*EXTRACTED DATA:*
theorem witness_RequestFrameIsItsRow_read :
    let s := receiving .sp run
    let r := parseRequest (payload read8)
    (s.port .sp).rx = some 0 ∧ Reaches .sp read8 s ∧ isRequest read8 = true ∧ dstOf read8 = s.store.runAddr
      ∧ headerComplete read8 = true ∧ r.body = some [] ∧ r.kind = 1 ∧ r.code = 1 ∧ r.sel = ix 8
      ∧ (readRequest r.code r.sel [] s).1.status = .ok ∧ (s.cfg.ports.get .sp).mgmt = true ∧ s.placesTaken .sp < 16 :=
  ⟨rfl, ⟨by decide +kernel, by decide +kernel, by decide +kernel, rfl⟩, by decide +kernel⟩

/-- RUNNING with no active tenant. -/
def idleTenants : State :=
  { run with cfg := { run.cfg with tenants := run.cfg.tenants.map fun c => { c with active := false } } }

/-- RUNNING with no free cell. -/
def noCells : State := { run with pool := { free := [], retired := [] } }

/-- A frame that is one byte too short, one with a wrong FCS, and one with VLAN 4,095. -/
theorem witness_DiscardedFramesAreCounted :
    (((receiving (.ap 0) run).port (.ap 0)).rx = some 0
      ∧ discardCounter (.ap 0) (List.replicate 63 0#8) (receiving (.ap 0) run) = some .lengthErrors)
    ∧ discardCounter (.ap 0) (List.replicate 64 0#8) (receiving (.ap 0) run) = some .checkErrors
    ∧ discardCounter (.ap 0) (frame (addrs ++ [0x81#8, 0x00#8, 0x0F#8, 0xFF#8])) (receiving (.ap 0) run) = some .tagErrors
    ∧ discardCounter (.ap 0) plain { run with startup := { run.startup with state := .checking } } = some .notRunning
    ∧ discardCounter .sp notice0 run = some .misdirected
    ∧ discardCounter (.bh .l0) plain run = some .flowMisses := by decide +kernel

/-- The counters of FAULT, and the discards of frames that match an entry. -/
theorem witness_DiscardedFramesAreCounted_more :
    (let s := { run with startup := { run.startup with state := .fault }, store := { run.store with runAddr := 1#48 } }
     discardCounter .sp request1 s = some .misdirected ∧ discardCounter (.ap 0) request1 s = some .notRunning
      ∧ discardCounter .sp request1 { s with startup := run.startup } = some .misdirected)
    ∧ (let s := receiving (.ap 0) (withEntry (.ap 0) .discard .management run)
       Classified (.ap 0) plain s ∧ findKey (frameKey (.ap 0) plain) s.flows = some (0, entry (.ap 0) .discard .management))
    ∧ (let s := receiving (.bh .l0) (withEntry (.bh .l0) .testReturn .test run)
       Classified (.bh .l0) plain s ∧ isTestFrame plain = false
        ∧ findKey (frameKey (.bh .l0) plain) s.flows = some (0, entry (.bh .l0) .testReturn .test))
    ∧ (let s := receiving (.ap 0) (withEntry (.ap 0) .timing .management idleTenants)
       Classified (.ap 0) plain s ∧ (s.tenantCfg 0).active = false
        ∧ findKey (frameKey (.ap 0) plain) s.flows = some (0, entry (.ap 0) .timing .management)) :=
  ⟨by decide +kernel, ⟨plain_classified _ _ (by decide +kernel) rfl, by decide +kernel⟩,
    ⟨plain_classified _ _ (by decide +kernel) rfl, by decide +kernel⟩,
    ⟨plain_classified _ _ (by decide +kernel) rfl, by decide +kernel⟩⟩

theorem witness_UpstreamFramesJoinTheirTenantsQueue :
    (((receiving (.ap 0) run).port (.ap 0)).rx = some 0 ∧ roleOf (.ap 0) ≠ .backhaul
      ∧ Classified (.ap 0) plain (receiving (.ap 0) run)
      ∧ tenantOf (.ap 0) plain (receiving (.ap 0) run) = some (0, .any)
      ∧ ((receiving (.ap 0) run).tenantCfg 0).active = true)
    ∧ (tenantOf (.ap 0) plain (withEntry (.ap 0) .forward .management run) = some (0, .any)) :=
  ⟨⟨rfl, by decide, plain_classified _ _ (by decide +kernel) rfl, by decide +kernel, by decide +kernel⟩, by decide +kernel⟩

theorem witness_UpstreamFramesJoinTheirTenantsQueue_drop :
    (let s := receiving (.ap 0) noCells
     Classified (.ap 0) plain s ∧ tenantOf (.ap 0) plain s = some (0, .any) ∧ (s.tenantCfg 0).active = true
      ∧ ¬(plain.length + 255) / 256 ≤ s.pool.free.length)
    ∧ (let s := receiving (.ap 0) idleTenants
       Classified (.ap 0) plain s ∧ tenantOf (.ap 0) plain s = some (0, .any) ∧ (s.tenantCfg 0).active = false) :=
  ⟨⟨plain_classified _ _ (by decide +kernel) rfl, by decide +kernel⟩, ⟨plain_classified _ _ (by decide +kernel) rfl, by decide +kernel⟩⟩
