/-- What the byte that is due does (R123, R125, R127). -/
theorem Shadow.consume_cases {x : List Byte} {sh : Shadow} (raw : Byte) (hst : sh.dec.st = .run)
    (hf : sh.dec.ph.fetches = true) :
    (sh.dec.ph = .flag ∧ sh.consume x raw = { sh with dec := sh.dec.loadFlag (mask raw) }) ∨
    (sh.dec.ph = .lit ∧ sh.consume x raw =
      { sh with dec := { sh.dec.advance.emit (mask raw) with ph := .guard }, count := sh.count + 1
                mismatch := sh.mismatch || (x[sh.count.toNat]? != some (mask raw)) }) ∨
    (sh.dec.ph = .refU ∧ sh.consume x raw = { sh with dec := sh.dec.latchU (mask raw) }) ∨
    (sh.dec.ph = .refL ∧ sh.consume x raw = { sh with dec := sh.dec.latchL (mask raw) }) := by
  cases hp : sh.dec.ph with
  | flag => exact .inl ⟨rfl, consume_flag hst hp raw⟩
  | lit => exact .inr (.inl ⟨rfl, consume_lit hst hp raw⟩)
  | refU => exact .inr (.inr (.inl ⟨rfl, consume_refU hst hp raw⟩))
  | refL => exact .inr (.inr (.inr ⟨rfl, consume_refL hst hp raw⟩))
  | guard => rw [hp] at hf; cases hf
  | bit => rw [hp] at hf; cases hf
  | copy => rw [hp] at hf; cases hf

/-- One step of a running shadow with bytes to come: one that needs no byte, else the next byte is consumed. -/
def Shadow.next (x : List Byte) : Shadow × List Byte → Option (Shadow × List Byte)
  | (sh, ws) =>
    match sh.quietStep x, ws with
    | some sh', ws => some (sh', ws)
    | none, raw :: ws' => if sh.dec.st = .run then some (sh.withByte.consume x raw, ws') else none
    | none, [] => none

theorem Shadow.next_of_quiet {x : List Byte} {sh sh' : Shadow} (h : sh.quietStep x = some sh') (ws : List Byte) :
    Shadow.next x (sh, ws) = some (sh', ws) := by
  cases ws <;> simp only [Shadow.next, h]

theorem Shadow.next_of_fetch {x : List Byte} {sh : Shadow} (hst : sh.dec.st = .run) (hf : sh.dec.ph.fetches = true)
    (raw : Byte) (ws : List Byte) : Shadow.next x (sh, raw :: ws) = some (sh.withByte.consume x raw, ws) := by
  simp only [Shadow.next, quietStep_none (.inr hf), hst, if_true]

/-- What a step can be. -/
theorem Shadow.next_some {x : List Byte} {sh : Shadow} {ws : List Byte} {c : Shadow × List Byte}
    (h : Shadow.next x (sh, ws) = some c) :
    (sh.quietStep x = some c.1 ∧ c.2 = ws) ∨
    (∃ raw, ws = raw :: c.2 ∧ sh.dec.st = .run ∧ sh.dec.ph.fetches = true ∧ sh.quietStep x = none ∧
      c.1 = sh.withByte.consume x raw) := by
  cases hq : sh.quietStep x with
  | some sh' =>
    rw [next_of_quiet hq] at h
    cases h
    exact .inl ⟨rfl, rfl⟩
  | none =>
    cases ws with
    | nil => simp only [Shadow.next, hq, reduceCtorEq] at h
    | cons raw ws =>
      simp only [Shadow.next, hq] at h
      split at h
      · rename_i hst
        cases h
        exact .inr ⟨raw, rfl, hst, fetches_of_quietStep_none hst hq, rfl, rfl⟩
      · cases h

/-! ## Settling (log entry 9) -/

/-- In a copy the counter is within the length, and that is one of the format (R59, 93 U16). -/
def Shadow.CopyInRange (sh : Shadow) : Prop :=
  sh.dec.ph = .copy → sh.dec.ci.toNat ≤ sh.dec.len.toNat ∧ sh.dec.len.toNat ≤ 18

theorem Shadow.quietLeft_le {sh : Shadow} (h : sh.CopyInRange) : sh.dec.quietLeft ≤ 21 := by
  unfold Dec.quietLeft
  cases hp : sh.dec.ph with
  | copy =>
    obtain ⟨-, hlen⟩ := h hp
    dsimp only
    omega
  | _ => dsimp only; decide

/-- A step that needs no byte uses up one of them, and keeps a copy in range. -/
theorem Shadow.quietStep_quietLeft {x : List Byte} {sh sh' : Shadow} (h : sh.CopyInRange)
    (hq : sh.quietStep x = some sh') : sh'.CopyInRange ∧ (sh'.dec.st = .run → sh'.dec.quietLeft < sh.dec.quietLeft) := by
  obtain ⟨hst, ⟨hp, -, rfl⟩ | ⟨hp, rfl⟩ | ⟨hp, rfl⟩ | ⟨hp, rfl⟩ | ⟨hp, rfl⟩ | ⟨hp, hne, rfl⟩⟩ := quietStep_some hq
  · exact ⟨h, nofun⟩
  · exact ⟨nofun, fun _ => by simp [Dec.quietLeft, hp]⟩
  · exact ⟨nofun, fun _ => by simp [Dec.quietLeft, hp]⟩
  · unfold CopyInRange Dec.quietLeft
    cases hk : sh.dec.kindBit <;> simp [hk, hp]
  · exact ⟨nofun, fun _ => by simp [Dec.quietLeft, hp]⟩
  · obtain ⟨hci, hlen⟩ := h hp
    have hlt : sh.dec.ci.toNat < sh.dec.len.toNat := Nat.lt_of_le_of_ne hci (BitVec.toNat_ne.mp hne)
    have hsucc : sh.dec.copyByte.ci.toNat = sh.dec.ci.toNat + 1 := toNat_succ_of_lt hlt
    have hph : sh.dec.copyByte.ph = .copy := hp
    have hlen' : sh.dec.copyByte.len = sh.dec.len := rfl
    refine ⟨fun _ => ?_, fun _ => ?_⟩
    · show sh.dec.copyByte.ci.toNat ≤ sh.dec.copyByte.len.toNat ∧ sh.dec.copyByte.len.toNat ≤ 18
      rw [hsucc, hlen']
      exact ⟨hlt, hlen⟩
    · show sh.dec.copyByte.quietLeft < sh.dec.quietLeft
      simp only [Dec.quietLeft, hp, hph, hsucc, hlen']
      omega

*AIM OF THE TASK:* Up to and including the line that contains "run) = some .tagErrors", output the records above exactly, beginning with their first line.

*WRITTEN RESPONSE:*
theorem witness_RequestFrameIsItsRow_read :
    let s := receiving .sp run
    let r := parseRequest (payload read8)
    (s.port .sp).rx = some 0 ∧ Reaches .sp read8 s ∧ isRequest read8 = true ∧ dstOf read8 = s.store.runAddr
      ∧ headerComplete read8 = true ∧ r.body = some [] ∧ r.kind = 1 ∧ r.code = 1 ∧ r.sel = ix 8
      ∧ (readRequest r.code r.sel [] s).1.status = .ok ∧ (s.cfg.ports.get .sp).mgmt = true ∧ s.placesTaken .sp < 16 :=
  ⟨rfl, ⟨by decide +kernel, by decide +kernel, by decide +kernel, rfl⟩, by decide +kernel⟩

/-- RUNNING with no active tenant. -/
def idleTenants : State :=
  { run with cfg := { run.cfg with tenants := run.cfg.tenants.map fun c => { c with active := false } } }

/-- RUNNING with no free cell. -/
def noCells : State := { run with pool := { free := [], retired := [] } }

/-- A frame that is one byte too short, one with a wrong FCS, and one with VLAN 4,095. -/
theorem witness_DiscardedFramesAreCounted :
    (((receiving (.ap 0) run).port (.ap 0)).rx = some 0
      ∧ discardCounter (.ap 0) (List.replicate 63 0#8) (receiving (.ap 0) run) = some .lengthErrors)
    ∧ discardCounter (.ap 0) (List.replicate 64 0#8) (receiving (.ap 0) run) = some .checkErrors
    ∧ discardCounter (.ap 0) (frame (addrs ++ [0x81#8, 0x00#8, 0x0F#8, 0xFF#8])) (receiving (.ap 0) run) = some .tagErrors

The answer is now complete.